The expression is product of two functions in #x#.

Denoting these by #f(x)# and #g(x)#, respectively,

the first is
#f(x) = x#

and the second is
#g(x) = sqrt(1 - x)#

#g(x)# is a compound function (ie ie a function of a function)
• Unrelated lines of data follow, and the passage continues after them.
-- ==== Sys2Proof/Tests/Slice0.lean ====
section
/-! SUPPORT. The author's own tests: what WellFormed refuses, words of each format of 30_encoding.md, single
steps of 95_test_vectors.md, and for every statement with hypotheses a state that meets them. Every
expected value is one the spec writes down. -/

namespace Sys2Proof.Tests

open Sys2Proof.Machine

/-! ## Small states -/

/-- A file: the header of R71 with dimensions below 256, then chunk bytes. -/
def fileOf (w h ch cs : Byte) (chunks : List Byte) : List Byte :=
  [0x71, 0x6F, 0x69, 0x66, 0, 0, 0, w, 0, 0, 0, h, ch, cs] ++ chunks

/-- Reset, with a file placed and its length written (R136). -/
def placed (bytes : List Byte) : State :=
  { State.reset with
    inBuf := (⟨[]⟩ : Memory).writeBytes 0 bytes
    inLen := BitVec.ofNat 64 bytes.length }

/-- A call on the file, its header not parsed yet. -/
def started (bytes : List Byte) : State := startCall (placed bytes)

/-- A call on the file, its header parsed. -/
def opened (bytes : List Byte) : State := headerStep .accept (started bytes)

/-- The state, with moves of the host to come. -/
def told (s : State) (moves : List HostMove) : State := { s with moves := moves }

/-- The state, with another previous pixel (the vectors' "from `PREV`"). -/
def having (p : Pixel) (s : State) : State := { s with prev := p }

/-- The state some steps later. -/
def after (k : Nat) (s : State) : State :=
  match runSteps k s with
  | .next t => t
  | .fault _ => s
  | .refused _ => s

/-- What a test looks at: `PREV`, `POS`, `COUNT`, `RUN`, `ERR` and a cache slot. -/
def look (slot : Fin 64) (r : Result) : Option (Pixel × Nat × Nat × Nat × Nat × Pixel) :=
  match r with
  | .next t =>
    some (t.prev, t.pos.toNat, t.count.toNat, t.run.toNat, t.err.toNat, t.cache[slot])
  | .fault _ => none
  | .refused _ => none

/-- The error code and `POS` a header parse leaves, with `HDR_VALID` and `NPIX`. -/
def lookHeader (r : Result) : Option (Nat × Nat × Bool × Nat) :=
  match r with
  | .next t => some (t.err.toNat, t.pos.toNat, t.hdrValid, t.npix.toNat)
  | .fault _ => none
  | .refused _ => none

/-- A one-pixel image with one DIFF (H15, with channels 4). -/
abbrev onePixel : List Byte := fileOf 1 1 4 0 [0x6A]

/-- A call that has ended in DONE. -/
def finished : State := after 1 (opened onePixel)

/-- A call that has ended in ERROR (H1). -/
def failed : State := after 1 (started [])

/-! ## WellFormed refuses each ill-formed operand (R69) -/

theorem test_wellFormed_refuses_diff :
    Instr.wellFormed (.diff (-3) 0 0) = false ∧ Instr.wellFormed (.diff 2 0 0) = false ∧
    Instr.wellFormed (.diff 0 (-3) 0) = false ∧ Instr.wellFormed (.diff 0 2 0) = false ∧
    Instr.wellFormed (.diff 0 0 (-3)) = false ∧ Instr.wellFormed (.diff 0 0 2) = false := by
  decide

theorem test_wellFormed_refuses_luma :
    Instr.wellFormed (.luma (-33) 0 0) = false ∧ Instr.wellFormed (.luma 32 0 0) = false ∧
    Instr.wellFormed (.luma 0 (-9) 0) = false ∧ Instr.wellFormed (.luma 0 8 0) = false ∧
    Instr.wellFormed (.luma 0 0 (-9)) = false ∧ Instr.wellFormed (.luma 0 0 8) = false := by
  decide

theorem test_wellFormed_refuses_run :
    Instr.wellFormed (.run 0) = false ∧ Instr.wellFormed (.run 63) = false := by
  decide

theorem test_assembler_refuses_out_of_range :
    assembleLine (.chunk .rgb [256, 0, 0]) = none ∧ assembleLine (.chunk .rgba [0, 0, 0, -1]) = none ∧
    assembleLine (.chunk .index [64]) = none ∧ assembleLine (.chunk .run [63]) = none := by
  decide

/-! ## Decoding: words written out from R60 -/

theorem test_decode_rgb :
    decode [0b11111110, 0x01, 0xFE, 0xFF] = .ok (.rgb 1 0xFE 0xFF, []) := by rfl

theorem test_decode_rgba :
    decode [0b11111111, 0x10, 0x20, 0x30, 0xFF] = .ok (.rgba 16 32 48 255, []) := by rfl

theorem test_decode_index : decode [0b00110101] = .ok (.index 53, []) := by rfl

/-- `01`, then `DR` = 01, `DG` = 10, `DB` = 11 (D1). -/
theorem test_decode_diff : decode [0b01011011] = .ok (.diff (-1) 0 1, []) := by rfl

/-- `10`, then `DGL` = 100101; `DRG` = 0100, `DBG` = 1011 (M1). -/
theorem test_decode_luma : decode [0b10100101, 0b01001011] = .ok (.luma 5 (-4) 3, []) := by rfl

/-- `11`, then `NM1` = 111101, the longest run. -/
theorem test_decode_run : decode [0b11111101] = .ok (.run 62, []) := by rfl

theorem test_decode_rejects_cut_chunks :
    decode [] = .error .noTagByte ∧ decode [0xFE, 1, 2] = .error .payloadCut ∧
    decode [0xFF, 1, 2, 3] = .error .payloadCut ∧ decode [0x80] = .error .payloadCut := by
  exact ⟨rfl, rfl, rfl, rfl⟩

/-- The rows of `opcode_table.json`, taken in precedence order, give every tag byte its kind and length
(R76). -/
theorem test_opcode_table_agrees :
    ∀ high low : Fin 16,
      (tableRow (BitVec.ofNat 8 (16 * high.val + low.val))).map (fun row => (row.kind, row.length)) =
        some (kindOf (BitVec.ofNat 8 (16 * high.val + low.val)), chunkLen (BitVec.ofNat 8 (16 * high.val + low.val))) := by
  decide

/-! ## The assembler: P1's and P2's bytes -/

theorem test_assemble_program :
    assemble [.qoi 4 2 4 0, .chunk .rgb [10, 20, 30], .chunk .diff [1, 1, 1],
      .chunk .luma [-3, 2, -1], .chunk .rgba [10, 20, 30, 128], .chunk .index [9], .chunk .run [2],
      .chunk .diff [-2, -2, -2], .endMarker] =
    some [0x71, 0x6F, 0x69, 0x66, 0, 0, 0, 4, 0, 0, 0, 2, 4, 0, 0xFE, 0x0A, 0x14, 0x1E, 0x7F, 0x9D,
      0xA7, 0xFF, 0x0A, 0x14, 0x1E, 0x80, 0x09, 0xC1, 0x40, 0, 0, 0, 0, 0, 0, 0, 1] := by rfl

theorem test_repeat_and_raw_bytes :
    assembleLine (.repeatRun 99) = some [0xFD, 0xE4] ∧
    assembleLine (.repeatRun 130) = some [0xFD, 0xFD, 0xC5] ∧
    assembleLine (.bytes [254, 9, 9]) = some [254, 9, 9] := by
  exact ⟨rfl, rfl, rfl⟩

theorem test_text_of_a_line :
    readLine ['L', 'U', 'M', 'A', ' ', '-', '3', ',', '2', ',', '-', '1'] =
      some (.chunk .luma [-3, 2, -1]) ∧
    printLine (.chunk .luma [-3, 2, -1]) =
      ['L', 'U', 'M', 'A', ' ', '-', '3', ',', '2', ',', '-', '1'] ∧
    disassembleAt (opened (fileOf 3 1 4 0 [0x9D, 0xA7])) = some (.chunk .luma [-3, 2, -1]) := by
  exact ⟨rfl, rfl, rfl⟩

/-- The model's choice on blanks (log entry 17): around an operand they are ignored, inside one the line
is refused. -/
theorem test_blanks_in_a_line :
    readLine ['R', 'G', 'B', ' ', ' ', '1', ',', ' ', '2', ' ', ',', '3', ' '] =
      some (.chunk .rgb [1, 2, 3]) ∧
    readLine ['R', 'U', 'N', ' ', '1', ' ', '2'] = none ∧
    readLine ['D', 'I', 'F', 'F', ' ', '-', ' ', '1', ',', '0', ',', '0'] = none := by
  exact ⟨rfl, rfl, rfl⟩

/-! ## One step of each chunk kind -/

/-- L2: alpha 7 is kept, and slot 55 is written. -/
theorem test_rgb_keeps_alpha :
    look 55 (step (having ⟨1, 2, 3, 7⟩ (opened (fileOf 3 1 4 0 [0xFE, 0xC8, 0x64, 0x32])))) =
      some (⟨200, 100, 50, 7⟩, 18, 1, 0, 0, ⟨200, 100, 50, 7⟩) := by rfl

/-- L4: cut off by the end of the buffer. -/
theorem test_rgb_truncated :
    look 23 (step (opened (fileOf 3 1 4 0 [0xFE, 1, 2]))) =
      some (⟨0, 0, 0, 255⟩, 14, 0, 0, 4, ⟨0, 0, 0, 0⟩) := by rfl

/-- L5: all four channels, and slot 32 is written. -/
theorem test_rgba_replaces_all :
    look 32 (step (opened (fileOf 3 1 4 0 [0xFF, 0x10, 0x20, 0x30, 0x40]))) =
      some (⟨16, 32, 48, 64⟩, 19, 1, 0, 0, ⟨16, 32, 48, 64⟩) := by rfl

/-- I2: INDEX of a slot nothing has written gives `(0,0,0,0)` and leaves slot 0 as it was. -/
theorem test_index_of_unwritten_slot :
    look 0 (runSteps 2 (opened (fileOf 3 1 4 0 [0xFF, 0, 0, 0, 0x40, 0x05]))) =
      some (⟨0, 0, 0, 0⟩, 20, 2, 0, 0, ⟨0, 0, 0, 64⟩) := by rfl

/-- The worked example of R107: the slot the RGB filled. -/
theorem test_index_after_rgb :
    look 11 (runSteps 2 (opened (fileOf 3 1 4 0 [0xFE, 10, 10, 10, 0x0B]))) =
      some (⟨10, 10, 10, 255⟩, 19, 2, 0, 0, ⟨10, 10, 10, 255⟩) := by rfl

/-- D6: each channel wraps on its own. -/
theorem test_diff_wraps :
    look 7 (step (having ⟨0, 255, 1, 1⟩ (opened (fileOf 3 1 4 0 [0x7C])))) =
      some (⟨1, 0, 255, 1⟩, 15, 1, 0, 0, ⟨1, 0, 255, 1⟩) := by rfl

/-- D1. -/
theorem test_diff_fields :
    look 15 (step (having ⟨10, 10, 10, 255⟩ (opened (fileOf 3 1 4 0 [0x5B])))) =
      some (⟨9, 10, 11, 255⟩, 15, 1, 0, 0, ⟨9, 10, 11, 255⟩) := by rfl

/-- M6: red and blue take different nibbles. -/
theorem test_luma_nibbles :
    look 5 (step (having ⟨10, 20, 30, 40⟩ (opened (fileOf 3 1 4 0 [0x80, 0x0F])))) =
      some (⟨226, 244, 5, 40⟩, 16, 1, 0, 0, ⟨226, 244, 5, 40⟩) := by rfl

/-- M3: the largest deltas. -/
theorem test_luma_extremes :
    look 61 (step (having ⟨255, 255, 255, 255⟩ (opened (fileOf 3 1 4 0 [0xBF, 0xFF])))) =
      some (⟨37, 30, 37, 255⟩, 16, 1, 0, 0, ⟨37, 30, 37, 255⟩) := by rfl

/-- N2b: RUN 62 as the first chunk loads 61 and writes slot 53. -/
theorem test_run_loads_counter :
    look 53 (step (opened (fileOf 62 1 4 0 [0xFD]))) =
      some (⟨0, 0, 0, 255⟩, 15, 1, 61, 0, ⟨0, 0, 0, 255⟩) := by rfl

/-- N3: a run of 4 with 3 pixels to go is refused whole. -/
theorem test_run_overrun :
    look 53 (step (opened (fileOf 3 1 4 0 [0xC3]))) =
      some (⟨0, 0, 0, 255⟩, 14, 0, 0, 5, ⟨0, 0, 0, 0⟩) := by rfl

/-- N7's end: the continuation that emits the last pixel. -/
theorem test_run_continuation_ends_the_call :
    (after 3 (opened (fileOf 3 1 4 0 [0xC2]))).phase = .done ∧
    (after 3 (opened (fileOf 3 1 4 0 [0xC2]))).run = 0 ∧
    (after 3 (opened (fileOf 3 1 4 0 [0xC2]))).pos = 15 := by
  exact ⟨rfl, rfl, rfl⟩

/-! ## The header parse (H8, H9, H10r, H12, H13) -/

theorem test_header_error_order :
    lookHeader (stepWith .reject (started [0x71, 0x6F, 0x69, 0x67, 0, 0, 0, 0, 0, 0])) =
      some (4, 0, false, 0) ∧
    lookHeader (stepWith .reject (started [0x71, 0x6F, 0x69, 0x67, 0, 0, 0, 1, 0, 0, 0, 1, 5, 9])) =
      some (1, 0, false, 0) ∧
    lookHeader (stepWith .reject (started (fileOf 0 5 5 0 []))) = some (2, 0, false, 0) ∧
    lookHeader (stepWith .reject (started (fileOf 0 5 4 0 []))) = some (6, 0, false, 0) ∧
    lookHeader (stepWith .accept (started (fileOf 0 5 4 0 []))) = some (0, 14, true, 0) := by
  exact ⟨rfl, rfl, rfl, rfl, rfl⟩

theorem test_header_largest_image :
    lookHeader (step (started [0x71, 0x6F, 0x69, 0x66, 0xFF, 0xFF, 0xFF, 0xFF, 0xFF, 0xFF, 0xFF, 0xFF,
      4, 0])) = some (0, 14, true, 18446744065119617025) := by rfl

/-! ## The host's side -/

/-- X1, X2, X4, X5: `STATUS` after reset, busy, done and failed. -/
theorem test_status :
    regValue State.reset 1 = some 0 ∧ regValue (started onePixel) 1 = some 1 ∧
    regValue (opened onePixel) 1 = some 0x101 ∧ regValue finished 1 = some 0x102 ∧
    regValue (after 1 (opened (fileOf 1 1 4 0 []))) 1 = some 0x143 := by
  exact ⟨rfl, rfl, rfl, rfl, rfl⟩

/-- The boot sequence of R136 on `loadedFile` leads from reset to the state of `withFetchWord`. -/
theorem test_withFetchWord_is_the_boot_sequence :
    runSteps 4 (told State.reset [.placeInput 0 (loadedFile 8 0x0B), .writeReg 2 19, .writeReg 0 1,
      .wait]) = .next (State.reset.withFetchWord 8 0x0B) := by rfl

/-! ## The invariant on concrete states -/

/-- The invariant of a call on a 3 x 1 image whose header has been parsed. -/
theorem inv_opened_run : (opened (fileOf 3 1 4 0 [0xC2])).Inv := by
  constructor <;> decide

theorem inv_mid_run : (after 2 (opened (fileOf 3 1 4 0 [0xC2]))).Inv := by
  constructor <;> decide

theorem inv_started : (started onePixel).Inv := by
  constructor <;> decide

/-! ## A witness for the hypotheses of every statement -/

theorem witness_HardwareResetPutsEveryRegister :
    (told (opened onePixel) [.reset, .wait]).moves = .reset :: [.wait] := rfl

/-- START in each of the three phases that accept it, with the smallest and the largest value. -/
theorem witness_StartInitialisesTheCall :
    (told State.reset [.writeReg 0 1]).phase = .idle ∧ (told finished [.writeReg 0 1]).phase = .done ∧
    (told failed [.writeReg 0 0xFFFFFFFF]).phase = .error ∧
    (1 : Word32).getLsbD 0 = true ∧ (0xFFFFFFFF : Word32).getLsbD 0 = true := by
  exact ⟨rfl, rfl, rfl, rfl, rfl⟩

/-- A START while busy in either phase, a write without bit 0 in DONE, and a read. -/
theorem witness_CtrlWriteOtherwiseIgnored :
    (told (started onePixel) [.writeReg 0 1]).phase = .header ∧
    (told (opened onePixel) [.writeReg 0 1]).phase = .chunk ∧
    (told finished [.writeReg 0 0xFFFFFFFE]).moves = .writeReg 0 0xFFFFFFFE :: [] ∧
    (0xFFFFFFFE : Word32).getLsbD 0 = false ∧
    (told finished [.readReg 0]).moves = .readReg 0 :: [] := by
  exact ⟨rfl, rfl, rfl, rfl, rfl⟩

/-- Writes of each half outside a call and during one, reads of each half, and a header parse with 13
bytes. -/
theorem witness_InLenIsWrittenByHalvesOutsideACall :
    (State.reset.phase ≠ .header ∧ State.reset.phase ≠ .chunk ∧
      (told State.reset [.writeReg 2 0xFFFFFFFF]).moves = .writeReg 2 0xFFFFFFFF :: [] ∧
      (told State.reset [.writeReg 3 0xFFFFFFFF]).moves = .writeReg 3 0xFFFFFFFF :: []) ∧
    ((told (started onePixel) [.writeReg 2 0]).phase = .header ∧
      (told (opened onePixel) [.writeReg 3 0]).phase = .chunk) ∧
    (told (opened onePixel) [.readReg 2]).moves = .readReg 2 :: [] ∧
    (told (opened onePixel) [.readReg 3]).moves = .readReg 3 :: [] ∧
    (AtHeader (started (onePixel.take 13)) ∧ (started (onePixel.take 13)).inLen.toNat = 13) := by
  exact ⟨⟨by decide, by decide, rfl, rfl⟩, ⟨rfl, rfl⟩, rfl, rfl, ⟨⟨rfl, rfl⟩, rfl⟩⟩

/-- Reads of the first and last register and of a number past them, writes of the first and last
read-only register. -/
theorem witness_ReadsAndReadOnlyWritesChangeNothing :
    (told State.reset [.readReg 0]).moves = .readReg 0 :: [] ∧
    (told State.reset [.readReg 15]).moves = .readReg 15 :: [] ∧
    (told State.reset [.readReg 16]).moves = .readReg 16 :: [] ∧
    (told State.reset [.writeReg 1 1]).moves = .writeReg 1 1 :: [] ∧
    (told State.reset [.writeReg 4 1]).moves = .writeReg 4 1 :: [] ∧
    (told State.reset [.writeReg 15 1]).moves = .writeReg 15 1 :: [] := by
  exact ⟨rfl, rfl, rfl, rfl, rfl, rfl⟩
The derivative of the expression is

#f'(x)g(x) + f(x)g'(x)#

The derivative of the first function is straightforward
#f'(x) = 1#

The derivative of the second is trickier because it is a compound function. This requires the chain rule. The outer function is the square root function, and the inner function is the polynomial #(1 - x)#

writing the compound function as
#h(j(x))# (#h# of #j# of #x#), the derivative is

#h'(j(x))j'(x)#

That is, the derivative of the outer function evaluated at the inner function times the derivative of the inner function

It makes things simpler to rewrite #g(x)# using index notation, that is

#g(x) = (1 - x)^(1/2)#

Evaluating the outer function is the straightforward application of the rules of polynomial differentiation applied to its index, that is

#h'(j(x)) = 1/2(1-x)^(1/2 - 1) = 1/2(1-x)^(-1/2)#

And the derivative of the inner function is
#j'(x) = -1#

So the derivative of the compound function #g(x)# is

#g'(x) = h'(j(x))j'(x) = 1/2(1-x)^(-1/2)(-1)#
#= -1/2 (1 - x )^(-1/2)#

Or, if you prefer, reverting to the square root notation and noting the negative index

#g'(x) = - 1/(2 sqrt(1-x))#

So the overall derivative is

#f'(x)g(x) + f(x)g'(x)#

#= (1)(1 - x)^(1/2)+ (x)(-1/2 (1 - x )^(-1/2))#

#= sqrt(1-x) - x/(2 sqrt(1-x))#

#= (2(1-x))/(2 sqrt(1-x)) - x/(2 sqrt(1-x))#

#= (2- 2x- x)/(2 sqrt(1-x))#

#= (2- 3x)/(2 sqrt(1-x))#

Mar 11, 2018

Answer:

#(2-3x)/(2sqrt(1-x)#

Explanation:

#color(red)(d/(dx)(u*v)=u*(dv)/(dx)+v*(du)/(dx))#
and,#d/(dx)(sqrt(1-x))=d/(dx)(1-x)^(1/2)=1/2*(1-x)^(-1/2)=1/2*1/sqrt(1-x)#
#y=x*sqrt(1-x)#
#=>(dy)/(dx)=x*d/(dx)(sqrt(1-x))+sqrt(1-x)*d/(dx)(x)#
#=>(dy)/(dx)=x*1/(2sqrt(1-x))(-1)+sqrt(1-x)*1#
#=(-x)/(2sqrt(1-x))+sqrt(1-x)=(-x+2(1-x))/(2sqrt(1-x)#
#=(-x+2-2x)/(2sqrt(1-x))=(2-3x)/(2sqrt(1-x)#